What's missing or incomplete

This code is still young, and not complete, since we're filling it in as we need it. We've not yet implemented several things:

• oneOf, anyOf are not supported with strong Go typing. This schema:

    schema:
      oneOf:
        - $ref: '#/components/schemas/Cat'
        - $ref: '#/components/schemas/Dog'
  

  will result in a Go type of interface{}. It will be up to you to validate whether it conforms to Cat and/or Dog, depending on the keyword. It's not clear if we can do anything much better here given the limits of Go typing.

  allOf is supported, by taking the union of all the fields in all the component schemas. This is the most useful of these operations, and is commonly used to merge objects with an identifier, as in the petstore-expanded example.

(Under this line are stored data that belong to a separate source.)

-- ==== Sys2Proof/Laws/KeepsQueueToTurnstile.lean ====
section
/-!
SUPPORT. What the operations and meanings of Queue, Gallery, Fence, Plic, Floors, Turnstile keep (Laws/Keeps).
-/

namespace Sys2Proof.Machine

theorem Keeps.onQueue {s t : State} {a1 : Nat} {a2 : Queue → Queue} (h : Keeps s t) :
    Keeps s (State.onQueue t a1 a2) := by
  unfold State.onQueue
  exact Keeps.upd h

theorem Keeps.setItem {s t : State} {a1 a2 : Nat} {a3 : QItem} (h : Keeps s t) :
    Keeps s (State.setItem t a1 a2 a3) := by
  unfold State.setItem
  exact Keeps.upd h

theorem Keeps.truncLast {s t : State} {a1 : Nat} (h : Keeps s t) :
    Keeps s (State.truncLast t a1) := by
  unfold State.truncLast
  extract_lets +onlyGivenNames -underBinder -merge x1 x2 x3
  have h3 : Keeps s x3 := Keeps.setItem h
  try clear_value x3
  exact Keeps.set (Keeps.bump h3)

theorem Keeps.truncOpen {s t : State} {a1 : Nat} (h : Keeps s t) :
    Keeps s (State.truncOpen t a1) := by
  unfold State.truncOpen
  extract_lets +onlyGivenNames -underBinder -merge x1
  have h1 : Keeps s x1 := Keeps.truncLast h
  try clear_value x1
  exact Keeps.ite (fun _ => Keeps.clear (Keeps.onQueue h1)) (fun _ => h1)

theorem Keeps.qStore {s t : State} {a1 : Nat} {a2 : QItem} (h : Keeps s t) :
    Keeps s (State.qStore t a1 a2) := by
  unfold State.qStore
  extract_lets +onlyGivenNames -underBinder -merge x1 x2
  refine Keeps.ite (fun _ => ?_) (fun _ => ?_)
  · exact Keeps.ite (fun _ => Keeps.clear h) (fun _ => h)
  · extract_lets +onlyGivenNames -underBinder -merge x3
    have h3 : Keeps s x3 := Keeps.clear h
    try clear_value x3
    extract_lets +onlyGivenNames -underBinder -merge x4
    have h4 : Keeps s x4 := Keeps.when h3 (fun _ h5 => Keeps.truncOpen h5)
    try clear_value x4
    extract_lets +onlyGivenNames -underBinder -merge x6
    have h6 : Keeps s x6 := Keeps.when h4 (fun _ h7 => Keeps.set h7)
    try clear_value x6
    extract_lets +onlyGivenNames -underBinder -merge x8
    have h8 : Keeps s x8 := Keeps.setItem h6
    try clear_value x8
    exact Keeps.wr (Keeps.wr h8)

theorem Keeps.qTake {s t : State} {a1 : Nat} (h : Keeps s t) :
    KeepsO s (fun p => p.2) (State.qTake t a1) := by
  unfold State.qTake
  extract_lets +onlyGivenNames -underBinder -merge x1
  refine KeepsO.ite (fun _ => ?_) (fun _ => ?_)
  · exact KeepsO.some (Keeps.pr2 (Keeps.onQueue h))
  · refine KeepsO.ite (fun _ => ?_) (fun _ => ?_)
    · exact KeepsO.some (Keeps.pr2 h)
    · refine KeepsO.ite (fun _ => ?_) (fun _ => ?_)
      · extract_lets +onlyGivenNames -underBinder -merge x2
        extract_lets +onlyGivenNames -underBinder -merge x3
        have h3 : Keeps s x3 := Keeps.wr (Keeps.wr h)
        try clear_value x3
        extract_lets +onlyGivenNames -underBinder -merge x4
        have h4 : Keeps s x4 := Keeps.when h3 (fun _ h5 => Keeps.wr (Keeps.wr h5))
        try clear_value x4
        exact KeepsO.some (Keeps.pr2 h4)
      · exact KeepsO.none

• patternProperties isn't yet supported and will exit with an error. Pattern properties were defined in JSONSchema, and the kin-openapi Swagger object knows how to parse them, but they're not part of OpenAPI 3.0, so we've left them out, as support is very complicated.

Making changes to code generation

The code generator uses a tool to inline all the template definitions into code, so that we don't have to deal with the location of the template files. When you update any of the files under the templates/ directory, you will need to regenerate the template inlines:

go generate ./pkg/codegen/templates

All this command does is inline the files ending in .tmpl into the specified Go file.

Afterwards you should run go generate ./..., and the templates will be updated accordingly.

Alternatively, you can provide custom templates to override built-in ones using the -templates flag specifying a path to a directory containing templates files. These files must be named identically to built-in template files (see pkg/codegen/templates/*.tmpl in the source code), and will be interpreted on-the-fly at run time. Example:

$ ls -1 my-templates/
client.tmpl
typedef.tmpl
$ oapi-codegen \
    -templates my-templates/ \
    -generate types,client \
    petstore-expanded.yaml

Overriding default type mappings can be accomplished with -type-mappings. For example use unsigned integers with -type-mappings integer=uint32.